Virtual Radiologic, a Minneapolis-based remote reading firm has successfully applied this model both in the United States as well as overseas. The company recently signed an agreement with Arabia and late last year inked a technology and interpretation deal with Pro-Laudo, a Brazilian teleradiology group.
“In Brazil, an acute shortage of radiologists in non-metropolitan areas poses socio-economic inequalities in healthcare delivery,” says Felipe Nirenberg, MD, co-founder and CEO of Pro-Laudo. “Now, we can devote our full attention to providing customers with quality patient care, and realize more quickly our growth potential.”
Several time zones away, Virtual Radiologic successfully negotiated a multi-year agreement with Lion City Radiology of Singapore to provide preliminary interpretations of CT and MRI studies for its affiliates in Singapore and the United Arab Emirates (UAE).
According to Vas Metupalle, MD, managing director of Lion City, the partnership allows his group to expand its service offerings in both Singapore and the UAE.
“We can now provide the round-the-clock coverage and high quality subspecialty expertise that our clients in Singapore and UAE demand,” he says.
Greg Rose, MD, president and CEO of Bellaire, Texas-based NightRays says he has seen a 33 percent growth in new client contracts for his practice over the past year. One of these clients, Associated Radiologists in Jonesboro, Ark., selected the group to provide subspecialty and other interpretative services.
“After evaluating several key players in the teleradiology field, we felt that our best option was to move forward with NightRays,” says John B. Lieblong, CEO and administrator of Associated Radiologists. “NightRays has an impeccable record of providing quality service, efficiently, and provided a customized solution to meet our radiology needs.”
Franklin & Seidelmann Subspecialty Radiology is a subspecialty radiology interpretation provider in the U.S. serving imaging centers, in-office practices, radiology groups and hospitals.
“When it comes to radiologist staffing, it is getting more challenging to appropriately staff with the full breadth and depth of radiology expertise needed to support all modalities and physician specialties,” says Peter D. Franklin, MD, co-founder and medical director of the Cleveland-based firm. “A single staffing model just doesn’t adequately support physician and patient needs anymore.

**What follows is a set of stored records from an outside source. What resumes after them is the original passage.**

-- ==== Sys2Proof/Machine/Hdr.lean ====
section
/-! DEFINITION. The Header Codec: HDR.TX (42_header R120), the acceptance of HDR.RX (R123) and its RX-event rule
(R124 to R130). -/

namespace Sys2Proof.Machine

/-! ### HDR.TX (R120) -/

/-- The HEX form: all raw (30_encoding R72). -/
def hdrTxHex (s : State) : State :=
  let s1 := s.checkOver false s.headerBody
  let digits := (s.headerBody ++ s1.trailer false).flatMap hexPair
  (s1.txPut ([zpad, zpad, zdle, formatByte .hex] ++ digits ++ [charCR, charLF])).finishSent s

/-- The binary forms: the sentinel raw, the body and the check escaped (30_encoding R73). -/
def hdrTxBin (enc : HdrEnc) (s : State) : State :=
  let c32 := wideCheck enc
  let s1 := s.checkOver c32 s.headerBody
  ((s1.txPut [zpad, zdle, formatByte enc]).txPutEsc (s.headerBody ++ s1.trailer c32)).finishSent s

/-- R120. -/
def execHdrTx (enc : HdrEnc) (s : State) : Result :=
  if hdrTxBad enc then .next s.badOperand
  else if enc = .hex then .next (hdrTxHex s)
  else .next (hdrTxBin enc s)

/-! ### HDR.RX: acceptance (R123) -/

/-- The phases of HDR mode (10_state R28). -/
def phaseHunt : BitVec 3 := 0
def phasePad : BitVec 3 := 1
def phaseFmt : BitVec 3 := 2
def phaseBody : BitVec 3 := 3

/-- R123. -/
def execHdrRx (s : State) : Result := .next (s.activate .hdr)

/-! ### The RX-event rule (R124) -/

/-- `StartBody(enc)` (R124). -/
def startBody (enc : HdrEnc) (s : State) : State :=
  { s with rxenc := enc, rxc32 := wideCheck enc, phase := phaseBody, idx := 0, escp := false }.seedCheck (wideCheck enc)

/-- R129: the received trailer, assembled in wire order, equals the computed check. -/
def hdrCheckOk (s : State) : Bool :=
  if s.rxc32 then ofLe s.hbuf[5] s.hbuf[6] s.hbuf[7] s.hbuf[8] == ~~~ s.crc32
  else ofBe s.hbuf[5] s.hbuf[6] == s.crc16

/-- `Finish()` (R124, R129). -/
def hdrFinish (s : State) : State :=
  if hdrCheckOk s then
    { s with
      htype := s.hbuf[0]
      hval := ofLe s.hbuf[1] s.hbuf[2] s.hbuf[3] s.hbuf[4]
      henc := s.rxenc }.finish .ok .none 0
  else s.failWith .corrupt .checkMismatch

/-- Phase HUNT (R126). -/
def hdrHunt (w : Byte) (s : State) : State := if w = zpad then { s with phase := phasePad } else s

/-- Phase PAD (R126). -/
def hdrPad (w : Byte) (s : State) : State :=
  if w = zpad then { s with phase := phasePad }
  else if w = zdle then { s with phase := phaseFmt }
  else { s with phase := phaseHunt }

/-- Phase FMT (R126). -/
def hdrFmt (w : Byte) (s : State) : State :=
  match encOfFormat w with
  | some enc => startBody enc s
  | none => if w = zpad then { s with phase := phasePad } else { s with phase := phaseHunt }

/-- A digit of a HEX body (R127): the first of a pair is the high nibble; the second completes HBUF[IDX >> 1]. -/
def hdrHexDigit (d : BitVec 4) (s : State) : Result :=
  let j := s.idx.toNat / 2
  let i' := s.idx + 1
  if s.idx.getLsbD 0 then
    let b := s.hbuf.toList.getD j 0 ||| d.setWidth 8
    s.storeHbuf j b fun s1 =>
      let s2 := if j < 5 then s1.foldCheck false b else s1
      let s3 := { s2 with idx := i' }
      .next (if i' = 14 then hdrFinish s3 else s3)
  else s.storeHbuf j (d.setWidth 8 <<< 4) fun s1 => .next { s1 with idx := i' }

/-- Phase BODY in the HEX encoding (R127). -/
def hdrHexBody (w : Byte) (s : State) : Result :=
  if w = zdle then .next { s with phase := phaseHunt }
  else
    match hexVal w with
    | none => .next (s.failWith .corrupt .badHexDigit)
    | some d => hdrHexDigit d s

/-- A decoded byte of a binary body (R130). -/
def hdrBinByte (b : Byte) (s : State) : Result :=
  s.storeHbuf s.idx.toNat b fun s1 =>
    let s2 := if s.idx.toNat < 5 then s1.foldCheck s1.rxc32 b else s1
    let s3 := { s2 with idx := s.idx + 1 }
    .next (if s.idx + 1 = (if s.rxc32 then 9 else 7) then hdrFinish s3 else s3)

/-- Phase BODY in a binary encoding (R130). -/
def hdrBinBody (w : Byte) (s : State) : Result :=
  let (event, s1) := s.escDec w
  match event with
  | .abort => .next (s1.failWith .abort .none)
  | .escapeStarted => .next s1
  | .frameEnd _ => .next (s1.failWith .corrupt .unexpectedFrameEnd)
  | .badEscape _ => .next (s1.failWith .corrupt .badEscape)
  | .data b => hdrBinByte b s1

/-- The phases that match wire bytes raw (R125). -/
def hdrRaw (s : State) : Bool :=
  s.phase == phaseHunt || s.phase == phasePad || s.phase == phaseFmt || (s.phase == phaseBody && s.rxenc == .hex)

/-- A raw phase's own handler (R124), the cancel run already counted. -/
def hdrRawByte (w : Byte) (s : State) : Result :=
  if s.phase = phaseHunt then .next (hdrHunt w s)
  else if s.phase = phasePad then .next (hdrPad w s)
  else if s.phase = phaseFmt then .next (hdrFmt w s)
  else hdrHexBody w s

/-- `HdrRx(e)` (R124, R132). -/
def hdrRxEvent (e : RxEvent) (s : State) : Result :=
  match e with
  | .timeout => .next (s.failWith .timedOut .none)
  | .byte w =>
    if hdrRaw s then
      let s1 := s.countCancel w
      if s1.cancnt = 5 then .next (s1.failWith .abort .none) else hdrRawByte w s1
    else if s.phase = phaseBody then hdrBinBody w s
    else .fault .unnamedPhase

end Sys2Proof.Machine
end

Imaging facilities are using a blend of onsite and virtual staffing models to get the right mix of general and subspecialty interpretation expertise to ensure physician satisfaction, increase referrals, improve patient outcomes, mitigate malpractice exposure, and support new revenue streams as a result of high-end modality purchases.”
Lighthouse Diagnostic Imaging of Lone Tree, Colo., is a practice that has put this virtual model into place.
“To offset losses from DRA cuts in reimbursements and to increase our referrals and market share, it made sense to utilize a subspecialty teleradiology model which is more cost-effective than hiring full-time multi-subspecialist positions that would probably be underutilized at times,” says Mark Forte, MD, medical director and CEO. “We have seen an increase in referrals for neuro and spine imaging, as well as an increase from orthopedic surgeons in our community.”
Bradley sees that the trend for further growth in teleradiology is favorable, given current market forces.
“Given the opportunity afforded by off-site teleradiology to connect subspecialist clinicians with subspecialist radiologists, use of this technology is likely to increase,” he wrote. “While there may be an element of commoditization with off-site teleradiology, patient care will be improved—and this should always be our highest priority.”